++++ Records to process

@[simp] theorem setBreg_time (d : Dev) (n : Nat) (v : Word) : (d.setBreg n v).time = d.time := setStm_time _ _
@[simp] theorem setBreg_mem (d : Dev) (n : Nat) (v : Word) : (d.setBreg n v).mem = d.mem := setStm_mem _ _
@[simp] theorem setBreg_poisoned (d : Dev) (n : Nat) (v : Word) : (d.setBreg n v).poisoned = d.poisoned := setStm_poisoned _ _
@[simp] theorem setBreg_sptbr (d : Dev) (n : Nat) (v : Word) : (d.setBreg n v).sptbr = d.sptbr := setStm_sptbr _ _
@[simp] theorem setBreg_tlba (d : Dev) (n : Nat) (v : Word) : (d.setBreg n v).tlba = d.tlba := setStm_tlba _ _
@[simp] theorem setBreg_tlbl (d : Dev) (n : Nat) (v : Word) : (d.setBreg n v).tlbl = d.tlbl := setStm_tlbl _ _
@[simp] theorem setBreg_tlbStatus (d : Dev) (n : Nat) (v : Word) : (d.setBreg n v).tlbStatus = d.tlbStatus := setStm_tlbStatus _ _
@[simp] theorem setBreg_tlbKind (d : Dev) (n : Nat) (v : Word) : (d.setBreg n v).tlbKind = d.tlbKind := setStm_tlbKind _ _
@[simp] theorem setBreg_tlbAsid (d : Dev) (n : Nat) (v : Word) : (d.setBreg n v).tlbAsid = d.tlbAsid := setStm_tlbAsid _ _
@[simp] theorem setBreg_fccg (d : Dev) (n : Nat) (v : Word) : (d.setBreg n v).fccg = d.fccg := setStm_fccg _ _
@[simp] theorem setBreg_tccg (d : Dev) (n : Nat) (v : Word) : (d.setBreg n v).tccg = d.tccg := setStm_tccg _ _
@[simp] theorem setBreg_barriers (d : Dev) (n : Nat) (v : Word) : (d.setBreg n v).barriers = d.barriers := setStm_barriers _ _
@[simp] theorem setBreg_q250 (d : Dev) (n : Nat) (v : Word) : (d.setBreg n v).q250 = d.q250 := setStm_q250 _ _
@[simp] theorem setBreg_q251 (d : Dev) (n : Nat) (v : Word) : (d.setBreg n v).q251 = d.q251 := setStm_q251 _ _
@[simp] theorem setBreg_queues (d : Dev) (n : Nat) (v : Word) : (d.setBreg n v).queues = d.queues := setStm_queues _ _
@[simp] theorem setBreg_ctxs (d : Dev) (n : Nat) (v : Word) : (d.setBreg n v).ctxs = d.ctxs := setStm_ctxs _ _
@[simp] theorem setBreg_clusters (d : Dev) (n : Nat) (v : Word) : (d.setBreg n v).clusters = d.clusters := setStm_clusters _ _
@[simp] theorem setBreg_sites (d : Dev) (n : Nat) (v : Word) : (d.setBreg n v).sites = d.sites := setStm_sites _ _
@[simp] theorem setBreg_lcores (d : Dev) (n : Nat) (v : Word) : (d.setBreg n v).lcores = d.lcores := setStm_lcores _ _
@[simp] theorem setBreg_lakeMask (d : Dev) (n : Nat) (v : Word) : (d.setBreg n v).lakeMask = d.lakeMask := setStm_lakeMask _ _
@[simp] theorem setBreg_nvmeMask (d : Dev) (n : Nat) (v : Word) : (d.setBreg n v).nvmeMask = d.nvmeMask := setStm_nvmeMask _ _
@[simp] theorem setBreg_counters (d : Dev) (n : Nat) (v : Word) : (d.setBreg n v).counters = d.counters := setStm_counters _ _
@[simp] theorem setBreg_mcounters (d : Dev) (n : Nat) (v : Word) : (d.setBreg n v).mcounters = d.mcounters := setStm_mcounters _ _
@[simp] theorem setBreg_clockMark (d : Dev) (n : Nat) (v : Word) : (d.setBreg n v).clockMark = d.clockMark := setStm_clockMark _ _
@[simp] theorem setBreg_lifetime (d : Dev) (n : Nat) (v : Word) : (d.setBreg n v).lifetime = d.lifetime := setStm_lifetime _ _
@[simp] theorem setBreg_res (d : Dev) (n : Nat) (v : Word) : (d.setBreg n v).res = d.res := setStm_res _ _
@[simp] theorem setBreg_samplers (d : Dev) (n : Nat) (v : Word) : (d.setBreg n v).samplers = d.samplers := setStm_samplers _ _
@[simp] theorem setBreg_links (d : Dev) (n : Nat) (v : Word) : (d.setBreg n v).links = d.links := setStm_links _ _
@[simp] theorem setBreg_epochDone (d : Dev) (n : Nat) (v : Word) : (d.setBreg n v).epochDone = d.epochDone := setStm_epochDone _ _
@[simp] theorem setBreg_cur (d : Dev) (n : Nat) (v : Word) : (d.setBreg n v).cur = d.cur := setStm_cur _ _
@[simp] theorem setBreg_verdict (d : Dev) (n : Nat) (v : Word) : (d.setBreg n v).verdict = d.verdict := setStm_verdict _ _
@[simp] theorem setBreg_fresh (d : Dev) (n : Nat) (v : Word) : (d.setBreg n v).fresh = d.fresh := setStm_fresh _ _
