/-- R329, R159, R275; ORIENT3, MMT and XDEC are the spec's own words. -/
theorem test_decode_units : decodes 64 [
    (word 7 0x00 [(33, 7), (21, 8), (19, 1), (5, 4)], .orient2 one (ty 4) false true 7 8), (0xB810005002000020, .orient3 one (ty 1) false false 40 16),
    (0xB810005402100020, .orient3 one (ty 1) true false 42 16), (word 7 0x02 [(33, 7), (21, 8), (5, 1)], .incirc one (ty 1) false false 7 8),
    (word 7 0x03 [(33, 7), (21, 8), (5, 1)], .insph one (ty 1) false false 7 8), (word 7 0x04 [(33, 7), (21, 8), (5, 1)], .segx one (ty 1) false false 7 8),
    (0xC000000405001E00, .mmt one 2 0x28 0 15), (word 8 0x01 [(33, 7), (29, 5), (17, 8), (9, 7)], .mmv one 7 8 5 7),
    (word 8 0x01 [(33, 7), (29, 5), (17, 8), (16, 1), (9, 7)], .mmvHandle one 7 8 5 7),
    (word 8 0x02 [(41, 6), (33, 1), (29, 5), (27, 2), (9, 64)], .mldw one 1 2 5 6 64),
    (word 8 0x03 [(41, 6), (38, 3), (35, 4), (33, 1), (29, 5), (9, 64)], .mbcw one 1 3 4 5 6 64), (word 8 0x04 [(33, 2047)], .mzero one 2047),
    (word 8 0x05 [(33, 7), (21, 8), (9, 9), (5, 5), (4, 1), (3, 0), (2, 1)], .mdeq one 5 true false true 7 8 9),
    (word 8 0x06 [(33, 7), (21, 8), (0, 1)], .mstat one 7 1 8),
    (word 9 0x00 [(39, 1), (33, 2), (9, 2), (8, 1), (0, 0x55)], .xcopy one 2 true 0x55 1 2),
    (word 9 0x01 [(33, 7), (29, 5), (27, 1), (21, 63), (9, 8)], .xgath one 1 63 7 5 8), (word 9 0x02 [(33, 7), (29, 5), (27, 1), (21, 63), (9, 8)], .xscat one 1 63 7 5 8),
    (word 9 0x03 [(39, 1), (33, 2), (27, 3), (4, 2)], .xfill one 2 1 2 3), (0xC840030A20000000, .xdec one 0 6 5 4),
    (word 9 0x05 [(39, 1), (33, 2), (27, 3), (6, 1), (4, 2)], .xchk one 2 true 1 2 3)] = true := by decide +kernel

/-- R306, R226, R57. -/
theorem test_decode_residency_queues_recipes : decodes 64 [
    (0xD000100800648020, .gate one (ty 1) 4 1 2 3), (0xD010078C00000004, .eres one 15 6 0 1), (0xD020038C60000000, .edisp one 7 6 12 0),
    (word 0xA 0x02 [(39, 7), (33, 6), (2, 1)], .edispClose one 7 6), (word 0xA 0x03 [(39, 7), (33, 6), (0, 3)], .epin one 7 6 3),
    (word 0xA 0x04 [(39, 7), (33, 6), (0, 3)], .eunpin one 7 6 3), (word 0xA 0x05 [(39, 7), (33, 6), (0, 3), (2, 1)], .efetch one 7 6 3 1),
    (word 0xA 0x06 [(39, 7), (33, 6), (2, 1)], .eevict one 7 6 0 1), (word 0xA 0x07 [(33, 6), (0, 2), (2, 1)], .epred one 6 2 1),
    (word 0xB 0x00 [(33, 6), (0, 255)], .qpush one 255 6), (word 0xB 0x00 [(9, 2047), (8, 1), (0, 3)], .qpushRow one 3 2047),
    (0xD810020000600003, .qpop one 3 true 1 4), (word 0xB 0x01 [(22, 1), (21, 1), (9, 70), (8, 1), (0, 3)], .qpopRow one 3 true 1 70),
    (word 0xB 0x02 [(39, 4), (22, 15), (0, 3)], .qpeek one 3 15 4), (word 0xB 0x02 [(22, 15), (9, 70), (8, 1), (0, 3)], .qpeekRow one 3 15 70),
    (word 0xB 0x03 [(39, 4), (0, 3)], .qstat one 3 4), (word 0xB 0x04 [(39, 4), (33, 6), (22, 3), (0, 9)], .qbind one 9 3 4 6),
    (0xE000001800000103, .rcpdef one 3 1 12), (0xE010002800000600, .rcpset one 3 0x14), (word 0xC 0x02 [(33, 0x14), (9, 2047)], .rcpclr one 2047 0x14)] = true := by
  decide +kernel

/-- R350: OP at [31:27], gd at [26:23], ga at [22:19], gb at [18:15], imm at [14:0]; SDRAW, SEMIT and SLDC are the spec's own words. -/
theorem test_decode_step : decodes 32 [
    (0x00210000, .sldc 4 2 0), (stepWord 0x01 [(19, 5), (4, 1), (0, 9)], .spen 5 true 9), (0x10000000, .stemp), (0x18000000, .stopk), (0x20000000, .stopp),
    (0x28000000, .sminp), (0x30000000, .ssmax), (stepWord 0x07 [(19, 5), (0, 0x7FFF)], .srng 5 0x7FFF), (0x41800000, .sdraw 3),
    (stepWord 0x09 [(19, 5)], .smemb 5), (stepWord 0x0A [(19, 5), (15, 6), (0, 9)], .scnt 5 6 9), (stepWord 0x0B [(19, 5), (0, 9)], .scommit 5 9),
    (0x60000000, .sabort), (0x68180000, .semit 3), (stepWord 0x0E [(23, 4), (19, 5)], .smov 4 5),
    (stepWord 0x0E [(23, 4), (13, 1), (0, 0x1FFF)], .smovImm 4 (-1)), (stepWord 0x0E [(23, 4), (19, 5), (13, 2), (0, 3)], .smovLoad 4 5 3),
    (stepWord 0x0F [(23, 4), (19, 5), (15, 6)], .sadd 4 5 6), (stepWord 0x0F [(23, 4), (19, 5), (14, 1), (0, 0x3FFF)], .saddImm 4 5 (-1)),
    (stepWord 0x10 [(19, 5), (15, 6), (0, 5)], .scmp 5 6 5), (stepWord 0x11 [(14, 1), (0, 0x3FFE)], .sbr true (-2)), (stepWord 0x12 [(0, 7)], .sjmp 7),
    (0x98000000, .send)] = true := by decide +kernel

/-- R350, R21, R29, R30, R36: reserved encodings are refused by name of their cause. -/
theorem test_decode_refused :
    ([stepWord 0x14 [], stepWord 0x10 [(0, 6)], stepWord 0x0E [(13, 3)], stepWord 0x13 [(0, 1)]].all (fun w => decodeTableWord 32 w == none)) = true
    ∧ ([word 0 0x1A [], word 0 0x00 [(0, 1)], word 0 0x00 [(50, 3)], word 0 0x13 [(1, 6)], word 0 0x18 [(1, 40), (7, 30)], word 2 0x04 [(33, 2)],
        word 1 0x00 [(0, 0)], word 3 0x01 [(7, 3)], word 8 0x00 [(18, 3)], word 0xD 0 [], word 0xE 0 [], word 0xA 0x01 [(2, 3)]].all
          (fun w => decodeTableWord 64 w == none)) = true := by decide +kernel

/-! ### Well-formedness: a term that breaks each check, beside one that keeps them all -/

/-- A stream of engine `e` in a group that declares all four streams refuses every instruction of the list. -/
def refuses (e : Engine) (l : List Instr) : Bool := l.all (fun i => !i.wf e 15)

/-- R21, R22, R29, R30: FL 11, token fields beyond their width or naming an undeclared engine, a register beyond the stream's. -/
theorem smoke_header : refuses .S [.nop ⟨true, 3, 0, 0⟩, .nop ⟨true, 0, 8, 0⟩, .nop ⟨true, 0, 0, 4⟩, .add one 64 0 0, .sub one 0 64 0, .mov one 0 64,
      .loop ⟨true, 1, 0, 0⟩ false 0 1, .lend ⟨true, 2, 0, 0⟩] = true
    ∧ refuses .V [.add one 16 0 0, .qpush one 0 16] = true
    ∧ (Instr.nop ⟨true, 0, 1, 0⟩).wf .S 1 = false ∧ (Instr.nop ⟨true, 0, 0, 2⟩).wf .S 3 = false
    ∧ (Instr.nop ⟨true, 2, 1, 1⟩).wf .S 3 = true ∧ (Instr.add one 63 63 63).wf .S 1 = true ∧ (Instr.add one 15 0 0).wf .V 2 = true := by decide +kernel
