-- ==== Sys2Proof/Machine/Dispatch.lean ====
section
/-! DEFINITION. One arm for each instruction: the direct call of its meaning. -/

namespace Sys2Proof.Machine

def exec (i : Instr) (s : State) : Host.Outcome State Fault Refusal :=
  match i with
  | .byteWord data => Sys2Proof.Machine.execByteWord data s
  | .endWord data => Sys2Proof.Machine.execEndWord data s
  | .upperA => Sys2Proof.Machine.execUpperA s
  | .upperB => Sys2Proof.Machine.execUpperB s
  | .upperC => Sys2Proof.Machine.execUpperC s
  | .upperD => Sys2Proof.Machine.execUpperD s
  | .upperE => Sys2Proof.Machine.execUpperE s
  | .upperF => Sys2Proof.Machine.execUpperF s
  | .upperG => Sys2Proof.Machine.execUpperG s
  | .upperH => Sys2Proof.Machine.execUpperH s
  | .upperI => Sys2Proof.Machine.execUpperI s
  | .upperJ => Sys2Proof.Machine.execUpperJ s
  | .upperK => Sys2Proof.Machine.execUpperK s
  | .upperL => Sys2Proof.Machine.execUpperL s
  | .upperM => Sys2Proof.Machine.execUpperM s
  | .upperN => Sys2Proof.Machine.execUpperN s
  | .upperO => Sys2Proof.Machine.execUpperO s
  | .upperP => Sys2Proof.Machine.execUpperP s
  | .upperQ => Sys2Proof.Machine.execUpperQ s
  | .upperR => Sys2Proof.Machine.execUpperR s
  | .upperS => Sys2Proof.Machine.execUpperS s
  | .upperT => Sys2Proof.Machine.execUpperT s
  | .upperU => Sys2Proof.Machine.execUpperU s
  | .upperV => Sys2Proof.Machine.execUpperV s
  | .upperW => Sys2Proof.Machine.execUpperW s
  | .upperX => Sys2Proof.Machine.execUpperX s
  | .upperY => Sys2Proof.Machine.execUpperY s
  | .upperZ => Sys2Proof.Machine.execUpperZ s
  | .lowerA => Sys2Proof.Machine.execLowerA s
  | .lowerB => Sys2Proof.Machine.execLowerB s
  | .lowerC => Sys2Proof.Machine.execLowerC s
  | .lowerD => Sys2Proof.Machine.execLowerD s
  | .lowerE => Sys2Proof.Machine.execLowerE s
  | .lowerF => Sys2Proof.Machine.execLowerF s
  | .lowerG => Sys2Proof.Machine.execLowerG s
  | .lowerH => Sys2Proof.Machine.execLowerH s
  | .lowerI => Sys2Proof.Machine.execLowerI s
  | .lowerJ => Sys2Proof.Machine.execLowerJ s
  | .lowerK => Sys2Proof.Machine.execLowerK s
  | .lowerL => Sys2Proof.Machine.execLowerL s
  | .lowerM => Sys2Proof.Machine.execLowerM s
  | .lowerN => Sys2Proof.Machine.execLowerN s
  | .lowerO => Sys2Proof.Machine.execLowerO s
  | .lowerP => Sys2Proof.Machine.execLowerP s
  | .lowerQ => Sys2Proof.Machine.execLowerQ s
  | .lowerR => Sys2Proof.Machine.execLowerR s
  | .lowerS => Sys2Proof.Machine.execLowerS s
  | .lowerT => Sys2Proof.Machine.execLowerT s
  | .lowerU => Sys2Proof.Machine.execLowerU s
  | .lowerV => Sys2Proof.Machine.execLowerV s
  | .lowerW => Sys2Proof.Machine.execLowerW s
  | .lowerX => Sys2Proof.Machine.execLowerX s
  | .lowerY => Sys2Proof.Machine.execLowerY s
  | .lowerZ => Sys2Proof.Machine.execLowerZ s
  | .space => Sys2Proof.Machine.execSpace s
  | .ignore b => Sys2Proof.Machine.execIgnore b s
  | .gap => Sys2Proof.Machine.execGap s
  | .codeA => Sys2Proof.Machine.execCodeA s
  | .codeB => Sys2Proof.Machine.execCodeB s
  | .codeC => Sys2Proof.Machine.execCodeC s
  | .codeD => Sys2Proof.Machine.execCodeD s
  | .codeE => Sys2Proof.Machine.execCodeE s
  | .codeF => Sys2Proof.Machine.execCodeF s
  | .codeG => Sys2Proof.Machine.execCodeG s
  | .codeH => Sys2Proof.Machine.execCodeH s
  | .codeI => Sys2Proof.Machine.execCodeI s
  | .codeJ => Sys2Proof.Machine.execCodeJ s
  | .codeK => Sys2Proof.Machine.execCodeK s
  | .codeL => Sys2Proof.Machine.execCodeL s
  | .codeM => Sys2Proof.Machine.execCodeM s
  | .codeN => Sys2Proof.Machine.execCodeN s
  | .codeO => Sys2Proof.Machine.execCodeO s
  | .codeP => Sys2Proof.Machine.execCodeP s
  | .codeQ => Sys2Proof.Machine.execCodeQ s
  | .codeR => Sys2Proof.Machine.execCodeR s
  | .codeS => Sys2Proof.Machine.execCodeS s
  | .codeT => Sys2Proof.Machine.execCodeT s
  | .codeU => Sys2Proof.Machine.execCodeU s
  | .codeV => Sys2Proof.Machine.execCodeV s
  | .codeW => Sys2Proof.Machine.execCodeW s
  | .codeX => Sys2Proof.Machine.execCodeX s
  | .codeY => Sys2Proof.Machine.execCodeY s
  | .codeZ => Sys2Proof.Machine.execCodeZ s
  | .codeOther c => Sys2Proof.Machine.execCodeOther c s
  | .dash => Sys2Proof.Machine.execDash s
  | .dot10 x => Sys2Proof.Machine.execDot10 x s
  | .dot110 => Sys2Proof.Machine.execDot110 s
  | .pad xx => Sys2Proof.Machine.execPad xx s
  | .symDot => Sys2Proof.Machine.execSymDot s
  | .symDash => Sys2Proof.Machine.execSymDash s
  | .symSpace => Sys2Proof.Machine.execSymSpace s
  | .symNewline => Sys2Proof.Machine.execSymNewline s
  | .lookup idx => Sys2Proof.Machine.execLookup idx s
  | .writeStart => Sys2Proof.Machine.execWriteStart s
  | .seqOverflow => Sys2Proof.Machine.execSeqOverflow s
  | .playStart => Sys2Proof.Machine.execPlayStart s
  | .fetchLetter => Sys2Proof.Machine.execFetchLetter s
  | .walkEnd => Sys2Proof.Machine.execWalkEnd s
  | .tick => Sys2Proof.Machine.execTick s
  | .onExpiry => Sys2Proof.Machine.execOnExpiry s
  | .offExpiry => Sys2Proof.Machine.execOffExpiry s
  | .wgapExpiry => Sys2Proof.Machine.execWgapExpiry s
  | .nextLetter => Sys2Proof.Machine.execNextLetter s
  | .nextGap => Sys2Proof.Machine.execNextGap s
  | .lgapExpiry => Sys2Proof.Machine.execLgapExpiry s
  | .nextLast => Sys2Proof.Machine.execNextLast s
  | .append sym => Sys2Proof.Machine.execAppend sym s
  | .appendDrop sym => Sys2Proof.Machine.execAppendDrop sym s
  | .pop => Sys2Proof.Machine.execPop s
  | .drain max => Sys2Proof.Machine.execDrain max s
  | .reset => Sys2Proof.Machine.execReset s

end Sys2Proof.Machine
end

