-- ==== Sys2Proof/WellFormed.lean ====
section
/-! DEFINITION. Which terms of Instr are instructions: the operand checks the formats impose. -/

namespace Sys2Proof

open Sys2Proof.Machine (classify rom gapCode TextClass)

/-- The operand checks. IGNORE carries one of the 203 bytes of its class (R92); CODE.OTHER a non-zero code that is no
ROM code (R99); LOOKUP an index 0..25 (R121). Every other operand may have any value of its type; that of APPEND and
APPEND_DROP has the four symbols and nothing else (R97, R233). -/
def Instr.wellFormed : Instr → Bool
  | .ignore b => classify b == TextClass.other
  | .codeOther c => c != gapCode && !rom.contains c
  | .lookup idx => idx.toNat < 26
  | .byteWord _ | .endWord _
  | .upperA | .upperB | .upperC | .upperD | .upperE | .upperF | .upperG | .upperH | .upperI | .upperJ | .upperK | .upperL | .upperM
  | .upperN | .upperO | .upperP | .upperQ | .upperR | .upperS | .upperT | .upperU | .upperV | .upperW | .upperX | .upperY | .upperZ
  | .lowerA | .lowerB | .lowerC | .lowerD | .lowerE | .lowerF | .lowerG | .lowerH | .lowerI | .lowerJ | .lowerK | .lowerL | .lowerM
  | .lowerN | .lowerO | .lowerP | .lowerQ | .lowerR | .lowerS | .lowerT | .lowerU | .lowerV | .lowerW | .lowerX | .lowerY | .lowerZ
  | .space | .gap
  | .codeA | .codeB | .codeC | .codeD | .codeE | .codeF | .codeG | .codeH | .codeI | .codeJ | .codeK | .codeL | .codeM
  | .codeN | .codeO | .codeP | .codeQ | .codeR | .codeS | .codeT | .codeU | .codeV | .codeW | .codeX | .codeY | .codeZ
  | .dash | .dot10 _ | .dot110 | .pad _ | .symDot | .symDash | .symSpace | .symNewline
  | .writeStart | .seqOverflow | .playStart | .fetchLetter | .walkEnd | .tick | .onExpiry | .offExpiry | .wgapExpiry
  | .nextLetter | .nextGap | .lgapExpiry | .nextLast | .append _ | .appendDrop _ | .pop | .drain _ | .reset => true

end Sys2Proof
end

++++++++

Task directions: Among the entries above, copy exactly only the lines starting with the one containing "(9, 7)], .mmvHandle" and going through the one containing "(word 0xA 0x02", both ends included.

Answer for the task:
    (word 8 0x01 [(33, 7), (29, 5), (17, 8), (16, 1), (9, 7)], .mmvHandle one 7 8 5 7),
    (word 8 0x02 [(41, 6), (33, 1), (29, 5), (27, 2), (9, 64)], .mldw one 1 2 5 6 64),
    (word 8 0x03 [(41, 6), (38, 3), (35, 4), (33, 1), (29, 5), (9, 64)], .mbcw one 1 3 4 5 6 64), (word 8 0x04 [(33, 2047)], .mzero one 2047),
    (word 8 0x05 [(33, 7), (21, 8), (9, 9), (5, 5), (4, 1), (3, 0), (2, 1)], .mdeq one 5 true false true 7 8 9),
    (word 8 0x06 [(33, 7), (21, 8), (0, 1)], .mstat one 7 1 8),
    (word 9 0x00 [(39, 1), (33, 2), (9, 2), (8, 1), (0, 0x55)], .xcopy one 2 true 0x55 1 2),
    (word 9 0x01 [(33, 7), (29, 5), (27, 1), (21, 63), (9, 8)], .xgath one 1 63 7 5 8), (word 9 0x02 [(33, 7), (29, 5), (27, 1), (21, 63), (9, 8)], .xscat one 1 63 7 5 8),
    (word 9 0x03 [(39, 1), (33, 2), (27, 3), (4, 2)], .xfill one 2 1 2 3), (0xC840030A20000000, .xdec one 0 6 5 4),
    (word 9 0x05 [(39, 1), (33, 2), (27, 3), (6, 1), (4, 2)], .xchk one 2 true 1 2 3)] = true := by decide +kernel

/-- R306, R226, R57. -/
theorem test_decode_residency_queues_recipes : decodes 64 [
    (0xD000100800648020, .gate one (ty 1) 4 1 2 3), (0xD010078C00000004, .eres one 15 6 0 1), (0xD020038C60000000, .edisp one 7 6 12 0),
    (word 0xA 0x02 [(39, 7), (33, 6), (2, 1)], .edispClose one 7 6), (word 0xA 0x03 [(39, 7), (33, 6), (0, 3)], .epin one 7 6 3),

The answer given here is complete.